TASK TO COMPLETE:
Begin at the line below that has "(modPage k f s).mem = s.mem := rfl" and stop after the line that has "(modCluster k f s).hif = s.hif := rfl". Please restate only those lines, word for word.
□ □ □ □ □ □ □
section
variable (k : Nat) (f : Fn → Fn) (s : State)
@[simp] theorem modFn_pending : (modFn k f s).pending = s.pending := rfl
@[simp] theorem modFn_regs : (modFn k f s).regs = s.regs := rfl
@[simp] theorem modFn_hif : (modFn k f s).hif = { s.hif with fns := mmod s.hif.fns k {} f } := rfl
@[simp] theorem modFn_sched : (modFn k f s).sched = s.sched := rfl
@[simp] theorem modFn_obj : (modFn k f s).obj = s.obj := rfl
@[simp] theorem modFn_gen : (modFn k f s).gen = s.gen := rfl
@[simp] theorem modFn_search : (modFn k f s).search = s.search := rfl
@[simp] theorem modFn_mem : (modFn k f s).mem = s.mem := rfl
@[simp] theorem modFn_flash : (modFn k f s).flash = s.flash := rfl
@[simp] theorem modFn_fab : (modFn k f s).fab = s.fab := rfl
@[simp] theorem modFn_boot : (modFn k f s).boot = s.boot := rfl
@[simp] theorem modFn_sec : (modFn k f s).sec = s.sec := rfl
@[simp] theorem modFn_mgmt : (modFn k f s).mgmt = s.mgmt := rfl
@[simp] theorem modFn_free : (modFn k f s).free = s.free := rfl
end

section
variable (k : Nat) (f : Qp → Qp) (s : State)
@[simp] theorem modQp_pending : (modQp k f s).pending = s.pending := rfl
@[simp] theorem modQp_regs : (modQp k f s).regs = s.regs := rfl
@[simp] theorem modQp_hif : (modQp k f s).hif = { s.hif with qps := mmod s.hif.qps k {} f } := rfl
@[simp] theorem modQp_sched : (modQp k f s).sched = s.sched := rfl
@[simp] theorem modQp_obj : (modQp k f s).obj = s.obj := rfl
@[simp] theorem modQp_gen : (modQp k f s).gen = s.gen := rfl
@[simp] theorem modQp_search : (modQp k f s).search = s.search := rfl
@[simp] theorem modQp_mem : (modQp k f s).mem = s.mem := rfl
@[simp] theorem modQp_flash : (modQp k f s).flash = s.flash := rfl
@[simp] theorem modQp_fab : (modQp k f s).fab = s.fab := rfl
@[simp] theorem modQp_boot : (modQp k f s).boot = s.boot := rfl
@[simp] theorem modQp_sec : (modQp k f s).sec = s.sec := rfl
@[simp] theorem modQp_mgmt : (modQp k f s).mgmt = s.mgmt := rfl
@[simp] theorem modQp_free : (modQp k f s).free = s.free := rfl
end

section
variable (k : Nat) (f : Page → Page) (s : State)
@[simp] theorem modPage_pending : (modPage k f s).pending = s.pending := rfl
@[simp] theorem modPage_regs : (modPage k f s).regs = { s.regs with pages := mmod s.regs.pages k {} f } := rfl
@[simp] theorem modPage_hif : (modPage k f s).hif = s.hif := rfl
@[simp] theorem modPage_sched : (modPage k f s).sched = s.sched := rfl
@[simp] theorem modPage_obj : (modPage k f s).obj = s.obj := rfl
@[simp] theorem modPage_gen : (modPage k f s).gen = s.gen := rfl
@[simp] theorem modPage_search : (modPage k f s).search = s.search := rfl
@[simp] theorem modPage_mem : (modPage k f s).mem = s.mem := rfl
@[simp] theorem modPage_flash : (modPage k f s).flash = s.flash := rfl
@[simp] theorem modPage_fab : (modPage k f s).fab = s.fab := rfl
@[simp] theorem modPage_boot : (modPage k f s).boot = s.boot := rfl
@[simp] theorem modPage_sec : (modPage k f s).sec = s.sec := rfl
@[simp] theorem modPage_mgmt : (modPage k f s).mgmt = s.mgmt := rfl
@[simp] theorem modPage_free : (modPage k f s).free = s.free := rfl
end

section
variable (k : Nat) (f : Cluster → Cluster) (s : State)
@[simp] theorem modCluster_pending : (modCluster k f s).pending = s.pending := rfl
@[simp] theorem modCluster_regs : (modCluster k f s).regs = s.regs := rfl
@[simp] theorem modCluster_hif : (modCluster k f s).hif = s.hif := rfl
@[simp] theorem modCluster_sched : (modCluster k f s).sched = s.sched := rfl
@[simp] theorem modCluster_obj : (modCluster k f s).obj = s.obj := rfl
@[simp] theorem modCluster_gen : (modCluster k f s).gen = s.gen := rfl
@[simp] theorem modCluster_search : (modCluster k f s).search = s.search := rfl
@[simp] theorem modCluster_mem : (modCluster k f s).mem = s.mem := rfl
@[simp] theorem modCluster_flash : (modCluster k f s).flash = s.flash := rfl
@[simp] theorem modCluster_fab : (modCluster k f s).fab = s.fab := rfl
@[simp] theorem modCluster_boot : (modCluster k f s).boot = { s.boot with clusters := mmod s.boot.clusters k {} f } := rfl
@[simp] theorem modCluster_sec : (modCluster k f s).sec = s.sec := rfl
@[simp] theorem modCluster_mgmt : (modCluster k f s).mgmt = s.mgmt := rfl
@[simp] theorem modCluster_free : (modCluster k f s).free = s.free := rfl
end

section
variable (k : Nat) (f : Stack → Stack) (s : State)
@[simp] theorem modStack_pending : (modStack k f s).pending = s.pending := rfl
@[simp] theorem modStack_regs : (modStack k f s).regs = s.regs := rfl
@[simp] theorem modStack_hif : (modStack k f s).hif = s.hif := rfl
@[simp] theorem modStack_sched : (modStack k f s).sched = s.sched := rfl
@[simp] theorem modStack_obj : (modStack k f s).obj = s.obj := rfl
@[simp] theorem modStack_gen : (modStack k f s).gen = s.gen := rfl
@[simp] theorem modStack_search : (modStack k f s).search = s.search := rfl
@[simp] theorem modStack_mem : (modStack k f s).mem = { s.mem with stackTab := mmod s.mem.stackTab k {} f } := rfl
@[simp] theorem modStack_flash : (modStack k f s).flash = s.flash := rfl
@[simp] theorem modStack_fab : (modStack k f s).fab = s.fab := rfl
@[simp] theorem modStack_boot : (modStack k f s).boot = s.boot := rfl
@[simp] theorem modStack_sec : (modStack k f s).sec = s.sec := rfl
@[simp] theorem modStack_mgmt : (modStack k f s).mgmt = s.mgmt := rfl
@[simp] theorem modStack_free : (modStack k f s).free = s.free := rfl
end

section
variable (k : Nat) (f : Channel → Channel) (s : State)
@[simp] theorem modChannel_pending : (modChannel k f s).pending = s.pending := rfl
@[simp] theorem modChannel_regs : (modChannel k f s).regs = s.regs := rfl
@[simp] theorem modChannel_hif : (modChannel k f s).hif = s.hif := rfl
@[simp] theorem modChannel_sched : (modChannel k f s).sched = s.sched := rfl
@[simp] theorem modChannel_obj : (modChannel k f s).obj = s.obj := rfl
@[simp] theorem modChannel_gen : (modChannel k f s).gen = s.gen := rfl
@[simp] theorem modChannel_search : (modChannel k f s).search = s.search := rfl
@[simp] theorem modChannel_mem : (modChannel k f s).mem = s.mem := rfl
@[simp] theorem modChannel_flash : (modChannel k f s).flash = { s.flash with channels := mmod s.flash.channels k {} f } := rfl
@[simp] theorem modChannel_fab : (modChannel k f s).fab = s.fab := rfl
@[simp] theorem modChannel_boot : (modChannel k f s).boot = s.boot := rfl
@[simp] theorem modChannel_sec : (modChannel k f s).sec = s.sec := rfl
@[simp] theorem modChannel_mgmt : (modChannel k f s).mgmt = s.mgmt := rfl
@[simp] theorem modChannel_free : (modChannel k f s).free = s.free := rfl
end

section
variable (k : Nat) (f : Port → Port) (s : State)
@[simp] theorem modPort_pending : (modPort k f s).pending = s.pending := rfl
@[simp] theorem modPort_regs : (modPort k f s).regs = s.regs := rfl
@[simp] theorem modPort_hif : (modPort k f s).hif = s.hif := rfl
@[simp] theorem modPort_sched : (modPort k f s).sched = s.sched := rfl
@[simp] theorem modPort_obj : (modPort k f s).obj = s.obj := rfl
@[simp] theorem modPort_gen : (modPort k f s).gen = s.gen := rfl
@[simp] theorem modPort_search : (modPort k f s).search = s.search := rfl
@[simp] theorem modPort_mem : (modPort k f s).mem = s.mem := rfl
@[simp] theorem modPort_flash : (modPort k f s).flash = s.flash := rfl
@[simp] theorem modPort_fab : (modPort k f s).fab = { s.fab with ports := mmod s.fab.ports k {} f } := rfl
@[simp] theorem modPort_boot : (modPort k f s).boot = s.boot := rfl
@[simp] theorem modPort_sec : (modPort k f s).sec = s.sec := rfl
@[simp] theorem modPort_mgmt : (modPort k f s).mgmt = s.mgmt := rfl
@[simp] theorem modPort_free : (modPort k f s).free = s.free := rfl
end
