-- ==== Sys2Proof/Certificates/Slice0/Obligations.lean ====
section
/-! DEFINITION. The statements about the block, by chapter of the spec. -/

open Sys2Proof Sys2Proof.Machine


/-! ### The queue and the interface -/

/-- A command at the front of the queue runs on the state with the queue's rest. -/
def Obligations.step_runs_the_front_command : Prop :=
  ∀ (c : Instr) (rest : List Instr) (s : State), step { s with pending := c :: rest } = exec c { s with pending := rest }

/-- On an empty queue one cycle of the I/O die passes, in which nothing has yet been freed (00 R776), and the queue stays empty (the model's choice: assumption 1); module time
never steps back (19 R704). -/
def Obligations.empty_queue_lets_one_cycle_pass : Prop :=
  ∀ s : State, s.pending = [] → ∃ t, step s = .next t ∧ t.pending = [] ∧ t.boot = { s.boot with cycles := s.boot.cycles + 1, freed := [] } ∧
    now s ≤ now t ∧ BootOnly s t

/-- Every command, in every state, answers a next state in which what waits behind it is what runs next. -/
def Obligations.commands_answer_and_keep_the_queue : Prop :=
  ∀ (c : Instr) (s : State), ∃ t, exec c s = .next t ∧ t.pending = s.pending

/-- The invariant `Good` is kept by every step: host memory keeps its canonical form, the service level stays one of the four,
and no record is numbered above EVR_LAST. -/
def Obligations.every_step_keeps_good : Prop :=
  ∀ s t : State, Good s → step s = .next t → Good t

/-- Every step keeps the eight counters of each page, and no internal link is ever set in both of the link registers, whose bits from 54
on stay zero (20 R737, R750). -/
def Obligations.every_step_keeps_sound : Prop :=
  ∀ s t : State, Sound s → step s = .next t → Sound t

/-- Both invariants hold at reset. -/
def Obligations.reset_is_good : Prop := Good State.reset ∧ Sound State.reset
□ □ □ □ □ □ □
RESULT OF THIS TASK:
@[simp] theorem modPage_mem : (modPage k f s).mem = s.mem := rfl
@[simp] theorem modPage_flash : (modPage k f s).flash = s.flash := rfl
@[simp] theorem modPage_fab : (modPage k f s).fab = s.fab := rfl
@[simp] theorem modPage_boot : (modPage k f s).boot = s.boot := rfl
@[simp] theorem modPage_sec : (modPage k f s).sec = s.sec := rfl
@[simp] theorem modPage_mgmt : (modPage k f s).mgmt = s.mgmt := rfl
@[simp] theorem modPage_free : (modPage k f s).free = s.free := rfl
end

section
variable (k : Nat) (f : Cluster → Cluster) (s : State)
@[simp] theorem modCluster_pending : (modCluster k f s).pending = s.pending := rfl
@[simp] theorem modCluster_regs : (modCluster k f s).regs = s.regs := rfl
@[simp] theorem modCluster_hif : (modCluster k f s).hif = s.hif := rfl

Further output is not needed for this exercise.